── RECORD SET ──

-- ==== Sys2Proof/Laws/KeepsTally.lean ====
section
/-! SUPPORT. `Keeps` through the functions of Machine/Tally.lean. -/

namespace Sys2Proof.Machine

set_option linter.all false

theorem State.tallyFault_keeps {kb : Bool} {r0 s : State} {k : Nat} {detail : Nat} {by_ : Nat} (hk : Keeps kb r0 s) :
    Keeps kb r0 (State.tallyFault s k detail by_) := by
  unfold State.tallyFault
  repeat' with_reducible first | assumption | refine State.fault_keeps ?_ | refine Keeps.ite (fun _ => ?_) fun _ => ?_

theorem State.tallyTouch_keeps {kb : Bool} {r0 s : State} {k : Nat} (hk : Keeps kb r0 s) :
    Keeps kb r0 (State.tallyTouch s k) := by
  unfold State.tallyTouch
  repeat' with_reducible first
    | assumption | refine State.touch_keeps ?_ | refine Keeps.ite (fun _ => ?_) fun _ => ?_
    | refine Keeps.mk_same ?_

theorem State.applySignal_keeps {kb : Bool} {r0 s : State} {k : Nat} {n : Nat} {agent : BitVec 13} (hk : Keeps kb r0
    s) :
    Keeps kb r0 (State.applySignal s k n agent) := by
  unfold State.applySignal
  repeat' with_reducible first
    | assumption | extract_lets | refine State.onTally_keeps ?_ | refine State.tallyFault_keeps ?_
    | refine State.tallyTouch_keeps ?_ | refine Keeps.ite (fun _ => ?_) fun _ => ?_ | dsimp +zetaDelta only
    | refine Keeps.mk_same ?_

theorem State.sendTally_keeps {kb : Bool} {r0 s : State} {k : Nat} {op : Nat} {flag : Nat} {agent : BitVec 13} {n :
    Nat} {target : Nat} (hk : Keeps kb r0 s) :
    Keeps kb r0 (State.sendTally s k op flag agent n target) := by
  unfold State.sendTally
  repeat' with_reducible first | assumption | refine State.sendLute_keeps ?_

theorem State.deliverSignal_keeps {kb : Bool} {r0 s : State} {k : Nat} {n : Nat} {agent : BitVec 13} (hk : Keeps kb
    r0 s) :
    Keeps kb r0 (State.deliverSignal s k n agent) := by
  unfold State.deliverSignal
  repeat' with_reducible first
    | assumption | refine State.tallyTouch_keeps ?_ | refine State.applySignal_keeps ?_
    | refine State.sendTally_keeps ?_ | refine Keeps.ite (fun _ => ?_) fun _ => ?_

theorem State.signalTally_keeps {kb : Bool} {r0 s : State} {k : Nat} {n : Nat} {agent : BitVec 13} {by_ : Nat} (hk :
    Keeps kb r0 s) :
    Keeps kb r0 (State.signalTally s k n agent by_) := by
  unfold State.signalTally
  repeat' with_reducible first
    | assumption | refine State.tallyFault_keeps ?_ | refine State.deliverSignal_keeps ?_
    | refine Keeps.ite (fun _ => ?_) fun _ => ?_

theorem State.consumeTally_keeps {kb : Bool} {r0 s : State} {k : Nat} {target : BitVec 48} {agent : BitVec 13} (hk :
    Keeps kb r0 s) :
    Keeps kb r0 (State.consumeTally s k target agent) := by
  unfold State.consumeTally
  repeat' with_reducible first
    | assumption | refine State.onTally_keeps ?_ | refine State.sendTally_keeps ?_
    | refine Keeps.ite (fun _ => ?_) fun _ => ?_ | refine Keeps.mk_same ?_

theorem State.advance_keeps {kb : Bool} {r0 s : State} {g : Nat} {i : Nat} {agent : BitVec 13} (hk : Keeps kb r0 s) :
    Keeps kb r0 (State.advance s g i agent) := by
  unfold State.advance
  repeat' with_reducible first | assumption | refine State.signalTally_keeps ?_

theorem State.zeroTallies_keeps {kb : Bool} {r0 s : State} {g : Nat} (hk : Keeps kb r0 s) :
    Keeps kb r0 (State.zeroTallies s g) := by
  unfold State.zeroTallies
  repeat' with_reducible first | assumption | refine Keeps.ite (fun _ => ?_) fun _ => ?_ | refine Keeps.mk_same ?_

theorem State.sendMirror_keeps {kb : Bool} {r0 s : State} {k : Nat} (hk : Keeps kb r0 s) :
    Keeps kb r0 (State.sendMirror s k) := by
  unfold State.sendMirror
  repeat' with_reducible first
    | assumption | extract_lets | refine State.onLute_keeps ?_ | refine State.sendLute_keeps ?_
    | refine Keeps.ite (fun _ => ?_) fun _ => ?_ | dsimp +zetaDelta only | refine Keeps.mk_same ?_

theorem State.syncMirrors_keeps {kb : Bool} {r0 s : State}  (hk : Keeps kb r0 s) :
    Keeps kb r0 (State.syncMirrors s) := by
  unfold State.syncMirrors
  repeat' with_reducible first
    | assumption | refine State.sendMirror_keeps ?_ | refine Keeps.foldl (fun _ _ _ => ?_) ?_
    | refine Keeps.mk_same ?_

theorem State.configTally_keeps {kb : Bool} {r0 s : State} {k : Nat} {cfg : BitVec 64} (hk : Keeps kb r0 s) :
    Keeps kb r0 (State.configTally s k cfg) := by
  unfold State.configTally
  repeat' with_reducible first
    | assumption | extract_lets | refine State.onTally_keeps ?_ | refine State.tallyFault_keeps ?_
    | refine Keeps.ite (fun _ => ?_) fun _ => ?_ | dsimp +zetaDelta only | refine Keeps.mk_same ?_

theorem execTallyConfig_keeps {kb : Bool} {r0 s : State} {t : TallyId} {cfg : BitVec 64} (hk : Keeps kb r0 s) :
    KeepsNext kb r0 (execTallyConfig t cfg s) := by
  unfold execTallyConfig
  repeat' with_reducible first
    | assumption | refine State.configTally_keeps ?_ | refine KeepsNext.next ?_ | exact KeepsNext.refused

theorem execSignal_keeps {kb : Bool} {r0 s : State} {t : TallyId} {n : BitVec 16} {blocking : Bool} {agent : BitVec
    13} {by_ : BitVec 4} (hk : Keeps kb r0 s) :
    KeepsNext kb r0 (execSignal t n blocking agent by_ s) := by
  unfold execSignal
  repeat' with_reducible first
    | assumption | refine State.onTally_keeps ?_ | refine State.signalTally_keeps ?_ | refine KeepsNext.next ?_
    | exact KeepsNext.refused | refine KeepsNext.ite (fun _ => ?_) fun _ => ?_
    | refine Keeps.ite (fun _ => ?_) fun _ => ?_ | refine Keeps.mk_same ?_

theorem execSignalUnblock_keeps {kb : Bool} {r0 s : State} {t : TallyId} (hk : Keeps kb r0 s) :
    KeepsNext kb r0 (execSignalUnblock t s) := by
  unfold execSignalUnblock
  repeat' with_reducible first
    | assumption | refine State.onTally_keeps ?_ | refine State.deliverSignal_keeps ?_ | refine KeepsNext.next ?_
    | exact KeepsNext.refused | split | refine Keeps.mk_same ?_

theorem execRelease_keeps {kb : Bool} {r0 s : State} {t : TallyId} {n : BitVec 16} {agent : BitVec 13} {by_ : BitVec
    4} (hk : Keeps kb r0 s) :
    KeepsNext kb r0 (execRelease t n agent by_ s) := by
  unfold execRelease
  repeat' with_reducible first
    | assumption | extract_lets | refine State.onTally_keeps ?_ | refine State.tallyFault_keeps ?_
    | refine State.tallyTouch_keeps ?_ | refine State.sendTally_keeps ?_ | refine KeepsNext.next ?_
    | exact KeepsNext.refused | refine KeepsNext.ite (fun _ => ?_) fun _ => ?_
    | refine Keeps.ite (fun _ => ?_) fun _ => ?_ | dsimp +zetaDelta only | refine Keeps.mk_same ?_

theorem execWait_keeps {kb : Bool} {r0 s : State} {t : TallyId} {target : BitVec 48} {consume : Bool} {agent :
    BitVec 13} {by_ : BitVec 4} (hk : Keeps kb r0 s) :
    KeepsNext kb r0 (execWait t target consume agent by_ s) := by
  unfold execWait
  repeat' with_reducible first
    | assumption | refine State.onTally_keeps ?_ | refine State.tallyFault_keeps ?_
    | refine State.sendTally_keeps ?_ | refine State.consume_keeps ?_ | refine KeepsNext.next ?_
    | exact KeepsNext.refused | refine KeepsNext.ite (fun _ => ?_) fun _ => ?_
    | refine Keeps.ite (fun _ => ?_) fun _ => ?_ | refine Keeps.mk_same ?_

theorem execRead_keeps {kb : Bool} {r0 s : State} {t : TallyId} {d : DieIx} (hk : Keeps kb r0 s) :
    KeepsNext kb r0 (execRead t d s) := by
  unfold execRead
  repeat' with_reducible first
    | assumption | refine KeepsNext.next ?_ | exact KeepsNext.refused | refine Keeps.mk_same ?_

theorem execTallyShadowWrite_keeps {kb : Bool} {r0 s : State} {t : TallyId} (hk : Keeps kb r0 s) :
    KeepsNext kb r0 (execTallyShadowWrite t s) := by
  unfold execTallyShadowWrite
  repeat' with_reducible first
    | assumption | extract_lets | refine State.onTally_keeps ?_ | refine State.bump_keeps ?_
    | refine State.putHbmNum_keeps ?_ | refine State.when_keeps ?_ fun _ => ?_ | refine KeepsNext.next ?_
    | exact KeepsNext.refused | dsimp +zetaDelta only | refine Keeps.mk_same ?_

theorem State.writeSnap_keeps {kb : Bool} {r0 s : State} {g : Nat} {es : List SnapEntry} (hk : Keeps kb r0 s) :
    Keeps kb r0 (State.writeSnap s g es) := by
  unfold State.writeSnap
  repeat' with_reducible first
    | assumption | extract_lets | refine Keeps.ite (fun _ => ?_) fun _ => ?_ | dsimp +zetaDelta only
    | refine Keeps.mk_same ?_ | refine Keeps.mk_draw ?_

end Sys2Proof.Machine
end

───
── RECORD SET ──

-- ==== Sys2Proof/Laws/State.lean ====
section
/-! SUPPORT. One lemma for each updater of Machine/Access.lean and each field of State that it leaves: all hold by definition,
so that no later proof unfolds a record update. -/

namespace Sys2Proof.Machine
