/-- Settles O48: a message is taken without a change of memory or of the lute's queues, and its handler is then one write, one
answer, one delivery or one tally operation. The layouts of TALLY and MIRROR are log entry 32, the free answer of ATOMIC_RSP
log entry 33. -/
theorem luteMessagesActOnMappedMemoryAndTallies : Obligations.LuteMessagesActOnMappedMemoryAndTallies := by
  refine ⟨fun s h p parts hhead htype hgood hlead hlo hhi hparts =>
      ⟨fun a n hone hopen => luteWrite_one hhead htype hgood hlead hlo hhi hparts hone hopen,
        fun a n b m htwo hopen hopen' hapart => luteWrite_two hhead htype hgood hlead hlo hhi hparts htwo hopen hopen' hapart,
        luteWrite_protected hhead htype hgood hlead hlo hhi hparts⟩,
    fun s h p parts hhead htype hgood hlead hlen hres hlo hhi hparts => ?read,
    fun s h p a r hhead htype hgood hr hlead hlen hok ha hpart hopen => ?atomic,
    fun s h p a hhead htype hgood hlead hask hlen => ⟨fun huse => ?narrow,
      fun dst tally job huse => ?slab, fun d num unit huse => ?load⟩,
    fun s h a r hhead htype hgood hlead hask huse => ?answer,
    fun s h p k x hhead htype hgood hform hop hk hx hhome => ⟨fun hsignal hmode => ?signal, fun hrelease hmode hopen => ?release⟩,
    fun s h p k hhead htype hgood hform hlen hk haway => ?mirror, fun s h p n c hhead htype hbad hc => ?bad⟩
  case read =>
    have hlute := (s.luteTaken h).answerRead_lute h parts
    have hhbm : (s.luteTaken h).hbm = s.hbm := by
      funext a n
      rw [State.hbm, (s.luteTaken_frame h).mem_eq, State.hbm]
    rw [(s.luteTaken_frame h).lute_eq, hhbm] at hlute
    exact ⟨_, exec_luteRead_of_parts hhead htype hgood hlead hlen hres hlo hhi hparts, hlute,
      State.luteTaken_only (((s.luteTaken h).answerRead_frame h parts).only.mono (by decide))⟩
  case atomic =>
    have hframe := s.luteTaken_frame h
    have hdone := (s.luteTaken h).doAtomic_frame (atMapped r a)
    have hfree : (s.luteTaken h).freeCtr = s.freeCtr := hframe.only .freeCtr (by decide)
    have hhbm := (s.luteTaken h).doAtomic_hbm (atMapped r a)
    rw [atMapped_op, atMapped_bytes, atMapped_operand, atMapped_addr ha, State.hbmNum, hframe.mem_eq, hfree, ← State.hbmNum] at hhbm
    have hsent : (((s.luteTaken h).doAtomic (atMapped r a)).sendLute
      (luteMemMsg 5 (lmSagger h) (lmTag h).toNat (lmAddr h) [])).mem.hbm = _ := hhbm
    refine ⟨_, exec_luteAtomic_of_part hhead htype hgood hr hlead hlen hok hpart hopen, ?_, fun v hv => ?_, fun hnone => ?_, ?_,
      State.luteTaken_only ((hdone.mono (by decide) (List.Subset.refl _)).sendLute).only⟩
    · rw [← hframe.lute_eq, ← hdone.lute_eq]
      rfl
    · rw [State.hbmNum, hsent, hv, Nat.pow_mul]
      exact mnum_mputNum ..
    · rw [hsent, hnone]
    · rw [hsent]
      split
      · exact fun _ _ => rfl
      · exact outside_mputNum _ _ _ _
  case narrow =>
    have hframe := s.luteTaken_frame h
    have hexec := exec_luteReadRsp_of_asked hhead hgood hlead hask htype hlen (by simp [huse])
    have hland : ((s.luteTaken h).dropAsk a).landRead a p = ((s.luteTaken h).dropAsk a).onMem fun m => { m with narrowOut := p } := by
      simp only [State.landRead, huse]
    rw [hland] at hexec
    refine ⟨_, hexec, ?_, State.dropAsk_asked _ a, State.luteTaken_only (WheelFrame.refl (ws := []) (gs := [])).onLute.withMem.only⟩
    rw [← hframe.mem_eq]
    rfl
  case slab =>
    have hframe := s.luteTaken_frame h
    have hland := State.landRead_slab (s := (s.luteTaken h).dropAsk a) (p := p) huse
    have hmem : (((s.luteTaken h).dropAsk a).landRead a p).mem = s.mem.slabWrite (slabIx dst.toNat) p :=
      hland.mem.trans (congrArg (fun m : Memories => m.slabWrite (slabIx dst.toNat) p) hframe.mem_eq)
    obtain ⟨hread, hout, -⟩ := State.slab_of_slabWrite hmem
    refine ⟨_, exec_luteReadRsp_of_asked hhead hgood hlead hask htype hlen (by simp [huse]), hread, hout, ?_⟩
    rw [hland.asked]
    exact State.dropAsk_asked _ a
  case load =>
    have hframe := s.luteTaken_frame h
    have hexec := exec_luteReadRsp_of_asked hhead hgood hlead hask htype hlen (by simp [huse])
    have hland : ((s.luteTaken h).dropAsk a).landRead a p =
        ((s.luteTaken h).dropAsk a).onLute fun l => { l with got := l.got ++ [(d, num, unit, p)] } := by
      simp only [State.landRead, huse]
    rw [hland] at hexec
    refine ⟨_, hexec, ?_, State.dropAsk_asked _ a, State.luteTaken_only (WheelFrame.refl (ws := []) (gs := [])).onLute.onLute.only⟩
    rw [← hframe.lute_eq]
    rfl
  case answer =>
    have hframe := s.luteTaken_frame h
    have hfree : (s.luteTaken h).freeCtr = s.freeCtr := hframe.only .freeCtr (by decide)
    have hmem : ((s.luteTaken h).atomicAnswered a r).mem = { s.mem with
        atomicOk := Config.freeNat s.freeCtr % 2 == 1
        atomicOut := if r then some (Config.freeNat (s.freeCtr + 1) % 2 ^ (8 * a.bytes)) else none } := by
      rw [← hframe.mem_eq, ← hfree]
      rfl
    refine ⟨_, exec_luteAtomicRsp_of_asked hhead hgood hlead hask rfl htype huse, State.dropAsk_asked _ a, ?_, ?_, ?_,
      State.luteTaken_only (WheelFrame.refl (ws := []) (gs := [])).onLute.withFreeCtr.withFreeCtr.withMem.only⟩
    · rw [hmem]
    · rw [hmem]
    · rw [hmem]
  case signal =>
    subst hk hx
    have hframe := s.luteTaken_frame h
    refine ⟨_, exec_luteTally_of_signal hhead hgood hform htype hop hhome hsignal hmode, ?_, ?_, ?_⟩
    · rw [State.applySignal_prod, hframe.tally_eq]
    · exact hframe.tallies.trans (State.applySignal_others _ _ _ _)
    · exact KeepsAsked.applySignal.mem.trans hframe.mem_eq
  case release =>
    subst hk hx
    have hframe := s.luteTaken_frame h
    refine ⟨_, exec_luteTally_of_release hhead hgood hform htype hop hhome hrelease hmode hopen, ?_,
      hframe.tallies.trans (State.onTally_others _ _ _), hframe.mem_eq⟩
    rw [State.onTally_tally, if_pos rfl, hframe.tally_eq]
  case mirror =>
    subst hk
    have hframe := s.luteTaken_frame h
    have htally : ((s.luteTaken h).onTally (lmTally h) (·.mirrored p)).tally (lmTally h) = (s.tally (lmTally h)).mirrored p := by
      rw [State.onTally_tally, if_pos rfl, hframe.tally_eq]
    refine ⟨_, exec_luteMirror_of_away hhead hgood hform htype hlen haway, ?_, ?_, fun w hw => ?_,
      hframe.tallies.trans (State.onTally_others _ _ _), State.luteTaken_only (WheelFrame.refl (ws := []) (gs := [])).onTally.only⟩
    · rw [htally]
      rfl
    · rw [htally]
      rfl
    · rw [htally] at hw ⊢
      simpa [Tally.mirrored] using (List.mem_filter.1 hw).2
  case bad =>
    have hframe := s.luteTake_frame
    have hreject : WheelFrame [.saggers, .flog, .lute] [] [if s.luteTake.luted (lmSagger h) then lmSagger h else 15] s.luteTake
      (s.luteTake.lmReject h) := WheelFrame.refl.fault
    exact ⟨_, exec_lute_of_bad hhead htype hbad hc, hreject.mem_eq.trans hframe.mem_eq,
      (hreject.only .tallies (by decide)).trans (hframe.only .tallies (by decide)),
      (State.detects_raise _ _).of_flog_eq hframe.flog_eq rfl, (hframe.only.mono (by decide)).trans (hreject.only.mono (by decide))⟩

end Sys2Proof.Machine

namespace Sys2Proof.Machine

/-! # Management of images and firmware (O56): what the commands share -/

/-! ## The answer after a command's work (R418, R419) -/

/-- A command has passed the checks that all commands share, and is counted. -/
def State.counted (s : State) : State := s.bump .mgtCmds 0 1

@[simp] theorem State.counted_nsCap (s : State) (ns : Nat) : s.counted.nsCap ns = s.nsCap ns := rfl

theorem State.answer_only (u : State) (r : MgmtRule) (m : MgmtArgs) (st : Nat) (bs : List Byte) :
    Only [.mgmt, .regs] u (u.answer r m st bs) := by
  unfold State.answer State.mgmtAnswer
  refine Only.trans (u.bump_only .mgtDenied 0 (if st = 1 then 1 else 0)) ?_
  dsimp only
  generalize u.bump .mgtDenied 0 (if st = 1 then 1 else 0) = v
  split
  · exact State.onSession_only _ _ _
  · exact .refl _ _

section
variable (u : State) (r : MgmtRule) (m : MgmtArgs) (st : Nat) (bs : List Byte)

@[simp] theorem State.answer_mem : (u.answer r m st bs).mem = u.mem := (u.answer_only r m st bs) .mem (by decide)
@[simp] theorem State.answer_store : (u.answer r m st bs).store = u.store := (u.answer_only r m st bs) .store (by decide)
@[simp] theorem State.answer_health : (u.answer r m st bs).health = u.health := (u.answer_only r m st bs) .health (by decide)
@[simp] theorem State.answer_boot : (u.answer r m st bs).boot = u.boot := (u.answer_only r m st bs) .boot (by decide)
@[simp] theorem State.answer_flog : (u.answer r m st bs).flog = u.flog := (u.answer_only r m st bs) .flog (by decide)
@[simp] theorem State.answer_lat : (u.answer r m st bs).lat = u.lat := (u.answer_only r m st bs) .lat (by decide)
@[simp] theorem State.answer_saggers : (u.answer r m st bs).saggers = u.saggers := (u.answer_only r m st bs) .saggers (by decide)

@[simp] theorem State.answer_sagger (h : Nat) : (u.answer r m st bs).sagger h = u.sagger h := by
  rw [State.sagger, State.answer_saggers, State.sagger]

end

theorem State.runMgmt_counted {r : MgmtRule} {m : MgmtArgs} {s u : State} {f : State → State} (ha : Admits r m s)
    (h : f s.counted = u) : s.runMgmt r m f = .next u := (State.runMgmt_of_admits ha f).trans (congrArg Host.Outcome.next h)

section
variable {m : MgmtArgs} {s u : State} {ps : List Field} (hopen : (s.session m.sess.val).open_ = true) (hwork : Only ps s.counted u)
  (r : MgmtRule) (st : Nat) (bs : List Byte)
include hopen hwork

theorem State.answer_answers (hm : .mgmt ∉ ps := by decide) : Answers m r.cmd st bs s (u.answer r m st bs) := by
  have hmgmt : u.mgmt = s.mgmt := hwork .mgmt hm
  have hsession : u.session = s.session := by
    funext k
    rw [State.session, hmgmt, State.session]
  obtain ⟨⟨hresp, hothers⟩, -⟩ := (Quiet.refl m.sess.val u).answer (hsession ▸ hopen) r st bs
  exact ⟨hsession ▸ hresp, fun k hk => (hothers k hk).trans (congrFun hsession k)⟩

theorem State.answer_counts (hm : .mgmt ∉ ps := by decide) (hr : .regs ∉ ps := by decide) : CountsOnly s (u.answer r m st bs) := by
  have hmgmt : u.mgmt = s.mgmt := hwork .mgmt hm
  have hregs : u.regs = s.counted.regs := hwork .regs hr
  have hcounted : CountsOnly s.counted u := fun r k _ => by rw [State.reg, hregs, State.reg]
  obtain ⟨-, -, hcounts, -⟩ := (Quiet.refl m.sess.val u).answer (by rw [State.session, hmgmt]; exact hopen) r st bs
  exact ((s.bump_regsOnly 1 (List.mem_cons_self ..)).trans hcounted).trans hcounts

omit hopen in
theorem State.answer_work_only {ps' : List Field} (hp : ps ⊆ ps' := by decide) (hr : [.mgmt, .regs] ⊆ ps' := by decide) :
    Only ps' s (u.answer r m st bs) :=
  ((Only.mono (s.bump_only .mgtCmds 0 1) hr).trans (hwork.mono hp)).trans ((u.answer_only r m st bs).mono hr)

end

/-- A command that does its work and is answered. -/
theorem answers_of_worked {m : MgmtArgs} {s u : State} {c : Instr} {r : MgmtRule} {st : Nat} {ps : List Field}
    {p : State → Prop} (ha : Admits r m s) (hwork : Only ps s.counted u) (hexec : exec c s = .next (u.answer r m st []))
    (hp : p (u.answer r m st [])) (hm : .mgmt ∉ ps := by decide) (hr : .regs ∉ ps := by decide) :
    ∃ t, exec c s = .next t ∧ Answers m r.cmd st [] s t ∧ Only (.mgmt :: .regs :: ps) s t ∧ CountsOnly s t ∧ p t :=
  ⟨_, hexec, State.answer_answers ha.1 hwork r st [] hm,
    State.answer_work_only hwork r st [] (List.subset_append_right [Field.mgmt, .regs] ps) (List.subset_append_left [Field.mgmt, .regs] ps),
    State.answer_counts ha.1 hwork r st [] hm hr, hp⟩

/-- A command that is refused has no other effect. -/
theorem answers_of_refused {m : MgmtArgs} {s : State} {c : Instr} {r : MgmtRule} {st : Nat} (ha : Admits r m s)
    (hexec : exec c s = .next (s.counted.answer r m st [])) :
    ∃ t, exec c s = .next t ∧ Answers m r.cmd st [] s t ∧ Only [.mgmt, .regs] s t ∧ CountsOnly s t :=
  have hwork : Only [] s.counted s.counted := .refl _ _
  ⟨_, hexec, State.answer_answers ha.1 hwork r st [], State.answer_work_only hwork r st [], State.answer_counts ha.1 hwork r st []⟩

───
── RECORD SET ──

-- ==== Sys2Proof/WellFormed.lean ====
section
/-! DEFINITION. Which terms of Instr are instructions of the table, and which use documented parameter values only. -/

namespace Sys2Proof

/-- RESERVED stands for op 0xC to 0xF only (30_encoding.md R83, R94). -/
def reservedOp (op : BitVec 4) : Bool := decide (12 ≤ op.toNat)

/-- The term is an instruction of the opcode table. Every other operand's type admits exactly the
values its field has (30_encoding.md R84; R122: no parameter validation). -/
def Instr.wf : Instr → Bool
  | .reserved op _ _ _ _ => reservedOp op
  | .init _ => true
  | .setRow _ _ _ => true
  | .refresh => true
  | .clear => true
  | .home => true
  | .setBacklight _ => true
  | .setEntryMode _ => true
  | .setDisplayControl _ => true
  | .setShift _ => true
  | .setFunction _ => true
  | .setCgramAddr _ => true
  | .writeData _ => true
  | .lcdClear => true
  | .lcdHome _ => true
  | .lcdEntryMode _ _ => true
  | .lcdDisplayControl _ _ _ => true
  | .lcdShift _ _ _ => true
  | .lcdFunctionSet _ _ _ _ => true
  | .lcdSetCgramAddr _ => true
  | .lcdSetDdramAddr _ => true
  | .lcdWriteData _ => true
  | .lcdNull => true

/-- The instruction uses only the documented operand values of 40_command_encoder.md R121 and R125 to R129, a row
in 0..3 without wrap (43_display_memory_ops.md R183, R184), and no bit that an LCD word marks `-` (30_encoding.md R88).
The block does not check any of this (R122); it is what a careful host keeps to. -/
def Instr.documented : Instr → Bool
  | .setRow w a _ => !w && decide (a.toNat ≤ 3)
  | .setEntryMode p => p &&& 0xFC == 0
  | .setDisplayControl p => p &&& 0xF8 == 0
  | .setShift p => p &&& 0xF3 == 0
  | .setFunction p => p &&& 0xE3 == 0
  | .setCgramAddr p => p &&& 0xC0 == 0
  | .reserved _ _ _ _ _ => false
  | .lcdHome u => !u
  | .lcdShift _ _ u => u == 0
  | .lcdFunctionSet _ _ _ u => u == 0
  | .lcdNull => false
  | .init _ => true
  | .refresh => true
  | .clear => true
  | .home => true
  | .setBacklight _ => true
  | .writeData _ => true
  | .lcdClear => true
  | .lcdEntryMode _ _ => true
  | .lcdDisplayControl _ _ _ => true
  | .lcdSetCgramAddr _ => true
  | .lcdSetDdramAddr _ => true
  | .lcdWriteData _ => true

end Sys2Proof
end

───

**ABOUT THIS EXERCISE**. Of the entries above, repeat exactly the lines between the line with "fun s h p k hhead" and the line with "have hhbm := (s.luteTaken", inclusive, and no others.

**EXERCISE RESULT**.
    fun s h p k hhead htype hgood hform hlen hk haway => ?mirror, fun s h p n c hhead htype hbad hc => ?bad⟩
  case read =>
    have hlute := (s.luteTaken h).answerRead_lute h parts
    have hhbm : (s.luteTaken h).hbm = s.hbm := by
      funext a n
      rw [State.hbm, (s.luteTaken_frame h).mem_eq, State.hbm]
    rw [(s.luteTaken_frame h).lute_eq, hhbm] at hlute
    exact ⟨_, exec_luteRead_of_parts hhead htype hgood hlead hlen hres hlo hhi hparts, hlute,
      State.luteTaken_only (((s.luteTaken h).answerRead_frame h parts).only.mono (by decide))⟩
  case atomic =>
    have hframe := s.luteTaken_frame h
    have hdone := (s.luteTaken h).doAtomic_frame (atMapped r a)
    have hfree : (s.luteTaken h).freeCtr = s.freeCtr := hframe.only .freeCtr (by decide)
    have hhbm := (s.luteTaken h).doAtomic_hbm (atMapped r a)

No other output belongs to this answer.